Problem description: Everything from the first line of the material below through the line containing "let s0 := (s.tnt[t].keyWait.foldl" is to be printed exactly, and nothing more.
= = = = =
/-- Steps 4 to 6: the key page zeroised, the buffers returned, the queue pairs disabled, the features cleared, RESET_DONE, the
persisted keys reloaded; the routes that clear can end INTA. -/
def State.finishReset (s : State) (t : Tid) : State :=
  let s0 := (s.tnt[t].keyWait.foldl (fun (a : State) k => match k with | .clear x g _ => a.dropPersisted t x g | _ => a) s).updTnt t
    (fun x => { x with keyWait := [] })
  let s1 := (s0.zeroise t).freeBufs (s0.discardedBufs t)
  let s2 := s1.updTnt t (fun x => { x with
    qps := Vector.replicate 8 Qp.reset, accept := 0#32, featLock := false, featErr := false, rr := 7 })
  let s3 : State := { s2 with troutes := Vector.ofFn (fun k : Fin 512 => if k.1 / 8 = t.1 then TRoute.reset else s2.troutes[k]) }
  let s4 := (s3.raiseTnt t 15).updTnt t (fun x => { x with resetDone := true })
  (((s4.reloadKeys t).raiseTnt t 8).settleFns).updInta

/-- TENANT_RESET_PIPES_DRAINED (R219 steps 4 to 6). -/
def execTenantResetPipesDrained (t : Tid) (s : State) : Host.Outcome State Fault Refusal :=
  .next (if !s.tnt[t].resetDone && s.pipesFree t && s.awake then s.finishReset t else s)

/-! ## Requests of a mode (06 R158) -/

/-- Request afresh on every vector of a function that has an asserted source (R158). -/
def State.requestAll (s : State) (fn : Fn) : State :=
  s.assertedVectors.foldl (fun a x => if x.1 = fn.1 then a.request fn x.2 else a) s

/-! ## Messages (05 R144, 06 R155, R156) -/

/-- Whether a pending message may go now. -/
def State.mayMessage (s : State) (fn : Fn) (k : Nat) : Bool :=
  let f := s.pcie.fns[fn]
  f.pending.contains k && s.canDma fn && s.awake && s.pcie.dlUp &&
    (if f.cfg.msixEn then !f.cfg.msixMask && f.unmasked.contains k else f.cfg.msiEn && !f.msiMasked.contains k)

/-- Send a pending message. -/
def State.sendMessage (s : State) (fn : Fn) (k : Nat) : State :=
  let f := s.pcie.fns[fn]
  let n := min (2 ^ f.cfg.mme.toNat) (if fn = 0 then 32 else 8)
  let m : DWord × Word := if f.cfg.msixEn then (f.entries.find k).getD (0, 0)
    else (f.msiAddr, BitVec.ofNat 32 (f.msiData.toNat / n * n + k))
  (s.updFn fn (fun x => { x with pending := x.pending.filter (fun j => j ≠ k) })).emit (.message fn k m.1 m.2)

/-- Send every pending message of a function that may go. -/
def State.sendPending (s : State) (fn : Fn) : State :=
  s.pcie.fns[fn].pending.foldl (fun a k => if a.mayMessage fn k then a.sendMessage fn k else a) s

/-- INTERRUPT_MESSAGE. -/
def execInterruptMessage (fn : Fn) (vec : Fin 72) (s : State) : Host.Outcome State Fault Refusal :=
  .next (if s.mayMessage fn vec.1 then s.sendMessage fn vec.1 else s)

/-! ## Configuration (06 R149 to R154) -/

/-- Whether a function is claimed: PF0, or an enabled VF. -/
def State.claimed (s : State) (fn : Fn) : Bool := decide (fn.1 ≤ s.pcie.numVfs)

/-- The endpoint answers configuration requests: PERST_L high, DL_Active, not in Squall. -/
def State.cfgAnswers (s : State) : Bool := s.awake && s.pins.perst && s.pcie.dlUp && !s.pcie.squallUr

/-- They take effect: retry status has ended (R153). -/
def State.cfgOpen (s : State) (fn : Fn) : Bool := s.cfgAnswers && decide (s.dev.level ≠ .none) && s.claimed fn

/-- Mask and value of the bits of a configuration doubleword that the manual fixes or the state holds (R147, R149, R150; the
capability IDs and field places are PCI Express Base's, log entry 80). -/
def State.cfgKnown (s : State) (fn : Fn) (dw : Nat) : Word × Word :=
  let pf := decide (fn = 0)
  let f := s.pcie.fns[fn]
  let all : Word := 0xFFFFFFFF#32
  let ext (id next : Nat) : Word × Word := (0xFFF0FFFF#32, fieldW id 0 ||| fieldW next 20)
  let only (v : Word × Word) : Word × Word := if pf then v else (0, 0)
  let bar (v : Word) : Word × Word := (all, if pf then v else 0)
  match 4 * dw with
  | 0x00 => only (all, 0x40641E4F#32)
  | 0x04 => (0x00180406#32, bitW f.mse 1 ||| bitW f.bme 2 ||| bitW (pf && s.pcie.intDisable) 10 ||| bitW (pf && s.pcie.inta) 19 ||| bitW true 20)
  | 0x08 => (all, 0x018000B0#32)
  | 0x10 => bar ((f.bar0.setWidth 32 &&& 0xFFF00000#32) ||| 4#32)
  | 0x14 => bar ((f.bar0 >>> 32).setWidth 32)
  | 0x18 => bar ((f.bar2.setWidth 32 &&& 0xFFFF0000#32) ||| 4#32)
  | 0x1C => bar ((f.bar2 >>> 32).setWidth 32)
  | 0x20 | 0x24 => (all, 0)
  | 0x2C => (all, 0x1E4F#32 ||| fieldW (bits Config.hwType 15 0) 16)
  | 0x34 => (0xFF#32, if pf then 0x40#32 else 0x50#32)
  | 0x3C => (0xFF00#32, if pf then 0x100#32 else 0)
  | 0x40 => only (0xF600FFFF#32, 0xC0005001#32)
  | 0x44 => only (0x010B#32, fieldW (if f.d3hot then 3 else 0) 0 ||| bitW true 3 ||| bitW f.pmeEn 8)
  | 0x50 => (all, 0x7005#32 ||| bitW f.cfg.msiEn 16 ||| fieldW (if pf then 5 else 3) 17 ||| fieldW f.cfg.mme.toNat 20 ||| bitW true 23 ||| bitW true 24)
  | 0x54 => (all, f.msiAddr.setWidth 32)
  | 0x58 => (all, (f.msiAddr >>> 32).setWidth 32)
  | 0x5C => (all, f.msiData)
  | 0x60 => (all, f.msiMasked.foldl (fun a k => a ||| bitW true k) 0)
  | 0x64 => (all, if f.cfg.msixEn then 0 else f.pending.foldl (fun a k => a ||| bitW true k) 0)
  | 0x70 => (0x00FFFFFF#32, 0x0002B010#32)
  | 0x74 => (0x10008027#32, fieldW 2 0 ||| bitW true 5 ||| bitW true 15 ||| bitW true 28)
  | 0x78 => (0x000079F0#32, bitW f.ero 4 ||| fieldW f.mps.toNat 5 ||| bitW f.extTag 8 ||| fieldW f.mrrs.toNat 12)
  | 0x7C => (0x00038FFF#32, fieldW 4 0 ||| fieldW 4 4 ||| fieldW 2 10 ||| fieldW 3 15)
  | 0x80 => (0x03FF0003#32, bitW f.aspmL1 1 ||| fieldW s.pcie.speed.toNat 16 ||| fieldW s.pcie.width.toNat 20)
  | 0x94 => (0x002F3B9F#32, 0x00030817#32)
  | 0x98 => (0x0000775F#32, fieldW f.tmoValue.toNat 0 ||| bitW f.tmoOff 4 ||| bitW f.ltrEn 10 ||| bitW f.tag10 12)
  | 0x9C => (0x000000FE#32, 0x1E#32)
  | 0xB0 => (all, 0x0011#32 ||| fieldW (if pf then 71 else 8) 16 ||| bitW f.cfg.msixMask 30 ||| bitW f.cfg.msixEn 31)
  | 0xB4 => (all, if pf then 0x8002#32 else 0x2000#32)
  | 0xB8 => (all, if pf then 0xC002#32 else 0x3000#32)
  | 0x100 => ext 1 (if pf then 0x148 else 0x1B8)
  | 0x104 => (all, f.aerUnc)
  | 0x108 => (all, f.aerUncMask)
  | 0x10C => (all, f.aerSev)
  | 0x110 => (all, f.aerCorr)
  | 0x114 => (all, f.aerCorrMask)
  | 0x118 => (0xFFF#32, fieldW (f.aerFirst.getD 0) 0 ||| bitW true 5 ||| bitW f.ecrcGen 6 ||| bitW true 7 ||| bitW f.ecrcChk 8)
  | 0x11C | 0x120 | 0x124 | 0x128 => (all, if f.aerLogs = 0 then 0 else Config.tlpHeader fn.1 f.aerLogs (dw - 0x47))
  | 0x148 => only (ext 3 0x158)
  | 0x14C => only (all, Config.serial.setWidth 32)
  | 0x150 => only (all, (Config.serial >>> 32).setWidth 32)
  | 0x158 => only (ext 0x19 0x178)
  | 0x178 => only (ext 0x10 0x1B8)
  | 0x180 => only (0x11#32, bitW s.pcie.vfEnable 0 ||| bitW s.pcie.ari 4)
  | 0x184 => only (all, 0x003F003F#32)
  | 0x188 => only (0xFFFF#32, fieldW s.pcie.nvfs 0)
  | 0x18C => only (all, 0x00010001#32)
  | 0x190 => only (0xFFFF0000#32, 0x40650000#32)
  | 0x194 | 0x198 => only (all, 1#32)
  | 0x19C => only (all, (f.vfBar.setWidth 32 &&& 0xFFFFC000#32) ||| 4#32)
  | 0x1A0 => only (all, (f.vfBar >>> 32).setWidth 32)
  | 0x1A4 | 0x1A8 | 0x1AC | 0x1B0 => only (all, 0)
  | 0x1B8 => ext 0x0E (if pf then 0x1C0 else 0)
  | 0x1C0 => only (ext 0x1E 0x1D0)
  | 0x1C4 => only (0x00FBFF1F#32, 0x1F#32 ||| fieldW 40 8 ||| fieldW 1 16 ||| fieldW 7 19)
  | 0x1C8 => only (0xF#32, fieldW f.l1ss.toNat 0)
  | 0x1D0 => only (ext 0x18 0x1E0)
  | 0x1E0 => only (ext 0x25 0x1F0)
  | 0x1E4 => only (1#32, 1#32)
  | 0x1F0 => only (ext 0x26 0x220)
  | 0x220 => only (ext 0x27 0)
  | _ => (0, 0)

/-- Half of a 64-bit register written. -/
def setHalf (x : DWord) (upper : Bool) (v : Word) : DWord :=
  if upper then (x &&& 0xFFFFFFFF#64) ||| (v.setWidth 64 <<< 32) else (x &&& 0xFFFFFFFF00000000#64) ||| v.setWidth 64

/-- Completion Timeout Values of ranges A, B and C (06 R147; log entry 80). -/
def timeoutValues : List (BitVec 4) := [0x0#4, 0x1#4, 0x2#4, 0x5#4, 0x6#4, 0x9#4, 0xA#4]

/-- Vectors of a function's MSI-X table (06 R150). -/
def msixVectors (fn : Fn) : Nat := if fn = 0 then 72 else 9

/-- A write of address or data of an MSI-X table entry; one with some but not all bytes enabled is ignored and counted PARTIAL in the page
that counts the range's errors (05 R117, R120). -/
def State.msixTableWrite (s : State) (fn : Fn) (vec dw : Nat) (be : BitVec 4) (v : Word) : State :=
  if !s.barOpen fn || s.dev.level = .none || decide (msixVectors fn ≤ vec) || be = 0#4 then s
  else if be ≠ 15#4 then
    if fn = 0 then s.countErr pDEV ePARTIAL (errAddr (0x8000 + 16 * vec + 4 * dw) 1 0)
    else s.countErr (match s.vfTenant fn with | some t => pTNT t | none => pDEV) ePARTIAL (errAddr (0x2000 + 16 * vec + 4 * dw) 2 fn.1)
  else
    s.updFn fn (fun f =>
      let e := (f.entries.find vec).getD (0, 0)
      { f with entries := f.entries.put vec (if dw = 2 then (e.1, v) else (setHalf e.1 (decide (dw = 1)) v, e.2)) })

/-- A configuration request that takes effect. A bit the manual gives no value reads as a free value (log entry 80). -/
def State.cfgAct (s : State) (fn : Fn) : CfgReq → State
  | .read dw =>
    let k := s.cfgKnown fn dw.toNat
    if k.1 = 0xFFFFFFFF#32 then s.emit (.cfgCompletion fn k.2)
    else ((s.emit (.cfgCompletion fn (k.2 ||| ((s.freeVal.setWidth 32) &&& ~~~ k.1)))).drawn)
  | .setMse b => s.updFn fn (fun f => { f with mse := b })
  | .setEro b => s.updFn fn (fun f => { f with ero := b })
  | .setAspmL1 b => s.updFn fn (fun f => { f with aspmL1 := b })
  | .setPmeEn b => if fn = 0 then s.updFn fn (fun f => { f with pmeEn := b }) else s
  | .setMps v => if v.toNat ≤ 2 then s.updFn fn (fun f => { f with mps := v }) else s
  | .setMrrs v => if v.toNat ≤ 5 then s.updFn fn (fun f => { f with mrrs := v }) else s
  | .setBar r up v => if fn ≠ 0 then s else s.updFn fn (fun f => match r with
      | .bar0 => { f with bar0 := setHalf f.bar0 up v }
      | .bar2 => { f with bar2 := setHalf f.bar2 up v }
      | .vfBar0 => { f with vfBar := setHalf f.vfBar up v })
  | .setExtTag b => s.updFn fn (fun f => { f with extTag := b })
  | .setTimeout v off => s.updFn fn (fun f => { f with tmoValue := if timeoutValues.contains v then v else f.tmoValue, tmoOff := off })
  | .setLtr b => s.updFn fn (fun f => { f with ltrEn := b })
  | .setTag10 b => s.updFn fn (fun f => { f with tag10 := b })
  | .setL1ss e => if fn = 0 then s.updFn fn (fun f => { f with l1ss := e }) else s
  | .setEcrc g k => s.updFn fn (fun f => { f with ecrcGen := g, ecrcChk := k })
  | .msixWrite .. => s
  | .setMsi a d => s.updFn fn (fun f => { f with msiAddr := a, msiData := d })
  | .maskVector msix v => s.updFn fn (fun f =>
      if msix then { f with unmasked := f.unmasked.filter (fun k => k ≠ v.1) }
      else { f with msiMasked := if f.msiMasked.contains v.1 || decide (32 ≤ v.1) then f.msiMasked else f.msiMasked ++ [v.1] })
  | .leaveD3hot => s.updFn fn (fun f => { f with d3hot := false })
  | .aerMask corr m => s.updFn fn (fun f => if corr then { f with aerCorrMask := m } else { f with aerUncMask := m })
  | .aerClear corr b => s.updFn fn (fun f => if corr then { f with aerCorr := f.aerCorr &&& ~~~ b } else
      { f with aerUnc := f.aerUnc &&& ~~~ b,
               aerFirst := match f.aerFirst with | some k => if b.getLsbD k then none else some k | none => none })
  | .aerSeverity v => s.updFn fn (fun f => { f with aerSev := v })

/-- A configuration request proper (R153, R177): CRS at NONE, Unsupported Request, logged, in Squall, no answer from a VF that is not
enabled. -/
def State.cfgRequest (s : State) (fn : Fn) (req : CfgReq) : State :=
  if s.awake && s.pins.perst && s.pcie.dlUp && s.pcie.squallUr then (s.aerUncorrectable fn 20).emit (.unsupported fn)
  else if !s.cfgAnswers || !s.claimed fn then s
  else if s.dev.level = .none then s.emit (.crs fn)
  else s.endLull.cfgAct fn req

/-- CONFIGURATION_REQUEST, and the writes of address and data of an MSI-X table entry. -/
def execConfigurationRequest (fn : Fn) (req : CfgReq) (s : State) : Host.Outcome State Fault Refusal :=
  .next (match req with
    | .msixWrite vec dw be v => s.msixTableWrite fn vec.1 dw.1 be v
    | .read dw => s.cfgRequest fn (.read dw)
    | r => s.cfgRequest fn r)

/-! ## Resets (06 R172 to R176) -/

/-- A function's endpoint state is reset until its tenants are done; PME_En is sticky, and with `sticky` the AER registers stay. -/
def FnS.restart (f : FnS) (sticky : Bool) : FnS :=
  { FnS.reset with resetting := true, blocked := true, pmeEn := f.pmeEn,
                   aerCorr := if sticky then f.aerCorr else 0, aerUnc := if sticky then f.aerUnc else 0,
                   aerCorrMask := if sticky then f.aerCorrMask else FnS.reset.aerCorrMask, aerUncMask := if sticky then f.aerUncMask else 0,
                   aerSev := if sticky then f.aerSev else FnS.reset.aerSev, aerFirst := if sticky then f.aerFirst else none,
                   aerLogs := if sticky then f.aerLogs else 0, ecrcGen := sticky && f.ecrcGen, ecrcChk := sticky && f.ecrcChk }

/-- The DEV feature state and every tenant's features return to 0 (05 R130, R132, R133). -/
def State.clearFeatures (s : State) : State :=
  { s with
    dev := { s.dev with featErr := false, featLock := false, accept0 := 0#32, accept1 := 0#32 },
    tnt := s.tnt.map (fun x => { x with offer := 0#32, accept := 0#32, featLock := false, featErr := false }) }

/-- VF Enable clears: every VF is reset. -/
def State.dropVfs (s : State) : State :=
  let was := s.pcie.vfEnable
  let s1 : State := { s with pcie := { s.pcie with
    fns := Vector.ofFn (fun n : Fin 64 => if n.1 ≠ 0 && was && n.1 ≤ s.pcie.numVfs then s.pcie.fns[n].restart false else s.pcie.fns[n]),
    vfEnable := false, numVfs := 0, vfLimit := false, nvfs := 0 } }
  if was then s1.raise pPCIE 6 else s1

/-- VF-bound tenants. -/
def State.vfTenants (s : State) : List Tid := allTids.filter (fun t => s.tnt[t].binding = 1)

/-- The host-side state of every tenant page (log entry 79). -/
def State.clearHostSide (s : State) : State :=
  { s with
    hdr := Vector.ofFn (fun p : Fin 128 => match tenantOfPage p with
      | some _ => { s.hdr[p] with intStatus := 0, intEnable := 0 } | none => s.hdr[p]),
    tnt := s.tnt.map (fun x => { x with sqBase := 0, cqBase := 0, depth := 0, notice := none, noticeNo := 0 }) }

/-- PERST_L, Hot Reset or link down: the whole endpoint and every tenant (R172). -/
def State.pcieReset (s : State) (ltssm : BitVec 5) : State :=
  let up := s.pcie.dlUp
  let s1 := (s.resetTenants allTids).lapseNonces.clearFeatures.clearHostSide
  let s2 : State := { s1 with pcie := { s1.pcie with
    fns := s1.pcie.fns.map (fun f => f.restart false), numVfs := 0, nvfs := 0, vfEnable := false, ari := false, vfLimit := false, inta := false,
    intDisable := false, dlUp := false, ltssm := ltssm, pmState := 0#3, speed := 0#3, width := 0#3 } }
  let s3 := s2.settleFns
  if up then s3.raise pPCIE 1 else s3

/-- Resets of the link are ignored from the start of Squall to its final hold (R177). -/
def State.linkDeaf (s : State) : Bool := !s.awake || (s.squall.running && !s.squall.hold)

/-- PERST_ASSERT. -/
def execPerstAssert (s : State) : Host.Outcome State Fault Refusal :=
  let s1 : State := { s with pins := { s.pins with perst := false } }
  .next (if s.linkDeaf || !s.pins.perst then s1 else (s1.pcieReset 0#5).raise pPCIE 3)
= = = = =
Task solution:
/-- Steps 4 to 6: the key page zeroised, the buffers returned, the queue pairs disabled, the features cleared, RESET_DONE, the
persisted keys reloaded; the routes that clear can end INTA. -/
def State.finishReset (s : State) (t : Tid) : State :=
  let s0 := (s.tnt[t].keyWait.foldl (fun (a : State) k => match k with | .clear x g _ => a.dropPersisted t x g | _ => a) s).updTnt t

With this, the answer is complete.